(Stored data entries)
******************************

-- ==== Sys2Proof/Tests/Slice0.lean ====
section
/-! SUPPORT. Tests of the model: the smoke tests of WellFormed and of the instance check, words
written out from the encoding, single steps from the worked examples and vectors of spec/, and for
each obligation with hypotheses a concrete case that meets them. The expected values are the spec's
(95_test_vectors.md and the examples of the rules), not the model's own answers. -/

namespace Sys2Proof.Tests

open Sys2Proof Sys2Proof.Machine

/-! ### Helpers -/

/-- The CTC instance of most vectors: R = 16, 16 MHz, TABLE_5. -/
def ctcPar : Params :=
  { r := 16, fHz := 16000000, table := table5, mode := .ctc, nch := 0, base := 0x100 }

/-- The SYM instance of most vectors, with two channels. -/
def symPar : Params :=
  { r := 16, fHz := 16000000, table := table5, mode := .sym, nch := 2, base := 0x100 }

def parOf : Mode → Params
  | .ctc => ctcPar
  | .sym => symPar

/-- An instance in one lifecycle state, with the clock ÷1 and TOP = 8000. -/
def at' (m : Mode) (t : TimerState) : State :=
  { State.resetOf (parOf m) with
    tstate := t, csSel := 1, csHw := if t = .running then 1 else 0, top := 8000 }

/-- The next state, if there is one. -/
def next? (o : Host.Outcome State Fault Refusal) : Option State :=
  match o with
  | .next t => some t
  | .fault _ => none
  | .refused _ => none

/-- The fault, if there is one. -/
def fault? (o : Host.Outcome State Fault Refusal) : Option Fault :=
  match o with
  | .next _ => none
  | .fault f => some f
  | .refused _ => none

/-- The instance check refuses these parameters, and so does every step. -/
def refuses (p : Params) : Bool :=
  !paramsOk p &&
    match step (State.resetOf p) with
    | .refused .illFormedInstance => true
    | _ => false

/-- The state after a step, or the same state. -/
def after (s : State) : State := (next? (step s)).getD s

theorem exists_next {o : Host.Outcome State Fault Refusal} {p : State → Bool}
    (h : (next? o).any p = true) : ∃ t, o = .next t ∧ p t = true := by
  cases o with
  | next t => exact ⟨t, rfl, by simpa [next?] using h⟩
  | fault f => simp [next?] at h
  | refused r => simp [next?] at h

/-! ### WellFormed: each check refuses an ill-formed term -/

theorem test_wf_channel_field :
    (Instr.pwmEnable 16).wf .sym = false ∧ (Instr.pwmDisable 16).wf .sym = false ∧
    (Instr.pwmSetDuty 16).wf .sym = false ∧ (Instr.pwmEnable 15).wf .sym = true := by decide

theorem test_wf_pwm_in_ctc :
    (Instr.pwmEnable 0).wf .ctc = false ∧ (Instr.pwmDisable 0).wf .ctc = false ∧
    (Instr.pwmSetDuty 0).wf .ctc = false ∧ Instr.read.wf .ctc = true := by decide

theorem test_params_resolution : refuses { ctcPar with r := 12 } = true := by decide

theorem test_params_clock : refuses { ctcPar with fHz := 999 } = true := by decide

theorem test_params_table :
    refuses { ctcPar with table := [] } = true ∧
    refuses { ctcPar with table := [2, 8] } = true ∧
    refuses { ctcPar with table := [1, 8, 8] } = true ∧
    refuses { ctcPar with table := [1, 8, 4] } = true ∧
    refuses { ctcPar with table := [1, 12] } = true ∧
    refuses { ctcPar with table := [1, 2, 4, 8, 16, 32, 64, 128] } = true := by decide

theorem test_params_channels :
    refuses { ctcPar with nch := 1 } = true ∧ refuses { symPar with nch := 0 } = true ∧
    refuses { symPar with nch := 16 } = true := by decide

theorem test_params_conversion : refuses { ctcPar with fHz := 1000, table := [1, 65536] } = true := by
  decide

theorem test_params_base : refuses { ctcPar with base := 0x140 } = true := by decide

theorem test_params_ok :
    paramsOk ctcPar = true ∧ paramsOk symPar = true ∧ paramsOk resetParams = true ∧
    paramsOk { symPar with r := 8, table := table7, nch := 15 } = true := by decide
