-- ==== Sys2Proof/Syntax.lean ====
section
/-! DEFINITION. The instructions: one constructor per row of spec/opcode_table.json (30_encoding.md R73). -/

namespace Sys2Proof

/-- The 17 rows of the opcode table. The first eight are the operation selectors (format `OP3`, R60),
`start` the command (format `CTRL1`, R61), the `lc…` rows a length-code byte as each decoder reads it
(format `LC8`, R63), the `pb…` rows a payload byte (format `PB8`, R66). -/
inductive Instr where
  | cobsEnc
  | cobsDec
  | cobsrEnc
  | cobsrDec
  | cobsEnccap
  | cobsDeccap
  | cobsrEnccap
  | cobsrDeccap
  | start
  | lcZeroCobsDec
  | lcFullCobsDec
  | lcSpanCobsDec (c : Byte)
  | lcZeroCobsrDec
  | lcFullCobsrDec
  | lcSpanCobsrDec (c : Byte)
  | pbZero
  | pbData (b : Byte)
  deriving DecidableEq, Repr

end Sys2Proof
end

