@[simp] theorem initEnc_cfg : (initEnc s).cfg = s.cfg := rfl
@[simp] theorem initEnc_opReg : (initEnc s).opReg = s.opReg := rfl
@[simp] theorem initEnc_inLen : (initEnc s).inLen = s.inLen := rfl
@[simp] theorem initEnc_status : (initEnc s).status = s.status := rfl
@[simp] theorem initEnc_outLen : (initEnc s).outLen = s.outLen := rfl
@[simp] theorem initEnc_errOffset : (initEnc s).errOffset = s.errOffset := rfl
@[simp] theorem initEnc_cap : (initEnc s).cap = s.cap := rfl
@[simp] theorem initEnc_opLatch : (initEnc s).opLatch = s.opLatch := rfl
@[simp] theorem initEnc_nLatch : (initEnc s).nLatch = s.nLatch := rfl
@[simp] theorem initEnc_work : (initEnc s).work =
    { s.work with src := 0, codeIdx := 0, dst := 1, searchLen := 1#8 } := rfl
@[simp] theorem initEnc_inBuf : (initEnc s).inBuf = s.inBuf := rfl
@[simp] theorem initEnc_outBuf : (initEnc s).outBuf = s.outBuf := rfl
@[simp] theorem initEnc_overwritten : (initEnc s).overwritten = s.overwritten := rfl
@[simp] theorem initEnc_agenda : (initEnc s).agenda = s.agenda := rfl
@[simp] theorem initEnc_draws : (initEnc s).draws = s.draws := rfl
@[simp] theorem initEnc_resets : (initEnc s).resets = s.resets := rfl
@[simp] theorem initEnc_lastRead : (initEnc s).lastRead = s.lastRead := rfl

@[simp] theorem initDec_cfg : (initDec s).cfg = s.cfg := rfl
@[simp] theorem initDec_opReg : (initDec s).opReg = s.opReg := rfl
@[simp] theorem initDec_inLen : (initDec s).inLen = s.inLen := rfl
@[simp] theorem initDec_status : (initDec s).status = s.status := rfl
@[simp] theorem initDec_outLen : (initDec s).outLen = s.outLen := rfl
@[simp] theorem initDec_errOffset : (initDec s).errOffset = s.errOffset := rfl
@[simp] theorem initDec_cap : (initDec s).cap = s.cap := rfl
@[simp] theorem initDec_opLatch : (initDec s).opLatch = s.opLatch := rfl
@[simp] theorem initDec_nLatch : (initDec s).nLatch = s.nLatch := rfl
@[simp] theorem initDec_work : (initDec s).work = { s.work with src := 0, dst := 0, fsm := .readCode } := rfl
@[simp] theorem initDec_inBuf : (initDec s).inBuf = s.inBuf := rfl
@[simp] theorem initDec_outBuf : (initDec s).outBuf = s.outBuf := rfl
@[simp] theorem initDec_overwritten : (initDec s).overwritten = s.overwritten := rfl
@[simp] theorem initDec_agenda : (initDec s).agenda = s.agenda := rfl
@[simp] theorem initDec_draws : (initDec s).draws = s.draws := rfl
@[simp] theorem initDec_resets : (initDec s).resets = s.resets := rfl
@[simp] theorem initDec_lastRead : (initDec s).lastRead = s.lastRead := rfl

end Sys2Proof.Machine
end

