theorem cobsSpan_inside {s t} (h : Inside s t) : (cobsSpan t).All (Inside s) (Finished false s) :=
    withInput_all fun b d => by
  split
  · exact (h.draws d).fail _ _ _ (by simp)
  · have h1 : Inside s (acceptCode b { t with draws := d }) := (h.draws d).work (Nat.le_refl _)
    simp only
    split
    · exact h1.fail _ _ _ (by simp)
    · exact (copyBytes_inside _ _ h1).andThen fun u hu => endSpan_inside hu
theorem cobsrSpan_inside {s t} (h : Inside s t) : (cobsrSpan t).All (Inside s) (Finished false s) :=
    withInput_all fun b d => by
  split
  · exact (h.draws d).fail _ _ _ (by simp)
  · have h1 : Inside s (acceptCode b { t with draws := d }) := (h.draws d).work (Nat.le_refl _)
    refine (copyBytes_inside _ _ h1).andThen fun u hu => endSpan_inside ?_
    split
    · exact hu.store (by show u.work.dst < u.work.dst+1; omega) (by show u.work.dst ≤ u.work.dst+1; omega)
    · exact hu

theorem decoders_finished {s t} : (execCobsDec s = .next t ∨ execCobsrDec s = .next t) → Finished false s t := by
  have h0 : Inside s (initDec s) := ⟨rfl, fun a _ => rfl⟩
  rintro (h | h)
  · exact ((whileInput_all (fun _ hu hlt => cobsSpan_inside hu) s.nLatch _ h0).andThen (P' := fun _ => False)
      (f := fun t => .ended (decComplete t)) fun _ hu => decComplete_finished hu).next h |>.resolve_left id
  · exact ((whileInput_all (fun _ hu hlt => cobsrSpan_inside hu) s.nLatch _ h0).andThen (P' := fun _ => False)
      (f := fun t => .ended (decComplete t)) fun _ hu => decComplete_finished hu).next h |>.resolve_left id
theorem cobsrFinal_inside {s t} (h : Inside s t) (hc : t.work.codeIdx < t.work.dst) :
    (cobsrFinalClose t).All (fun _ => False) (Finished true s) := by
  unfold cobsrFinalClose
  split
  · exact cobsrCloseWith_finished h hc _
  · exact withInput_all fun b d => cobsrCloseWith_finished (h.draws d) hc _
theorem encoders_finished {s t} : (execCobsEnc s = .next t → Finished false s t) ∧ (execCobsrEnc s = .next t →
    Finished true s t) := by
  constructor <;> intro h
  · exact (((encScan_inside s).weaken fun _ => False.elim).andThen (Q := Finished false s) (P' := fun _ => False)
      (f := fun t => .ended (cobsFinalClose t)) fun _ hu => cobsFinalClose_finished hu.1 hu.2 false).next h |>.resolve_left id
  · exact (((encScan_inside s).weaken fun _ => False.elim).andThen fun _ hu => cobsrFinal_inside hu.1 hu.2).next h |>.resolve_left id
/-- A selected operation that ends is in `DONE` and changed nothing outside itself. -/
theorem run_done {s t : State} (ht : exec (selected s) s = .next t) : sameOutsideOperation s t ∧
    t.status.phase = .done := by
  unfold selected decodeOp3 at ht
  split at ht
  · exact ⟨(encoders_finished.1 ht).1, (encoders_finished.1 ht).2.1⟩
  · exact ⟨(decoders_finished (.inl ht)).1, (decoders_finished (.inl ht)).2.1⟩
  · exact ⟨(encoders_finished.2 ht).1, (encoders_finished.2 ht).2.1⟩
  · exact ⟨(decoders_finished (.inr ht)).1, (decoders_finished (.inr ht)).2.1⟩
  all_goals
    cases ht; exact ⟨rfl, rfl⟩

******************************

[Task brief]
Retype exactly the lines from the start of the entries through the one with "written out from"; include both ends.

[Response to the exercise]
-- ==== Sys2Proof/Tests/Slice0.lean ====
section
/-! SUPPORT. Tests of the model: the smoke tests of WellFormed and of the instance check, words
written out from the encoding, single steps from the worked examples and vectors of spec/, and for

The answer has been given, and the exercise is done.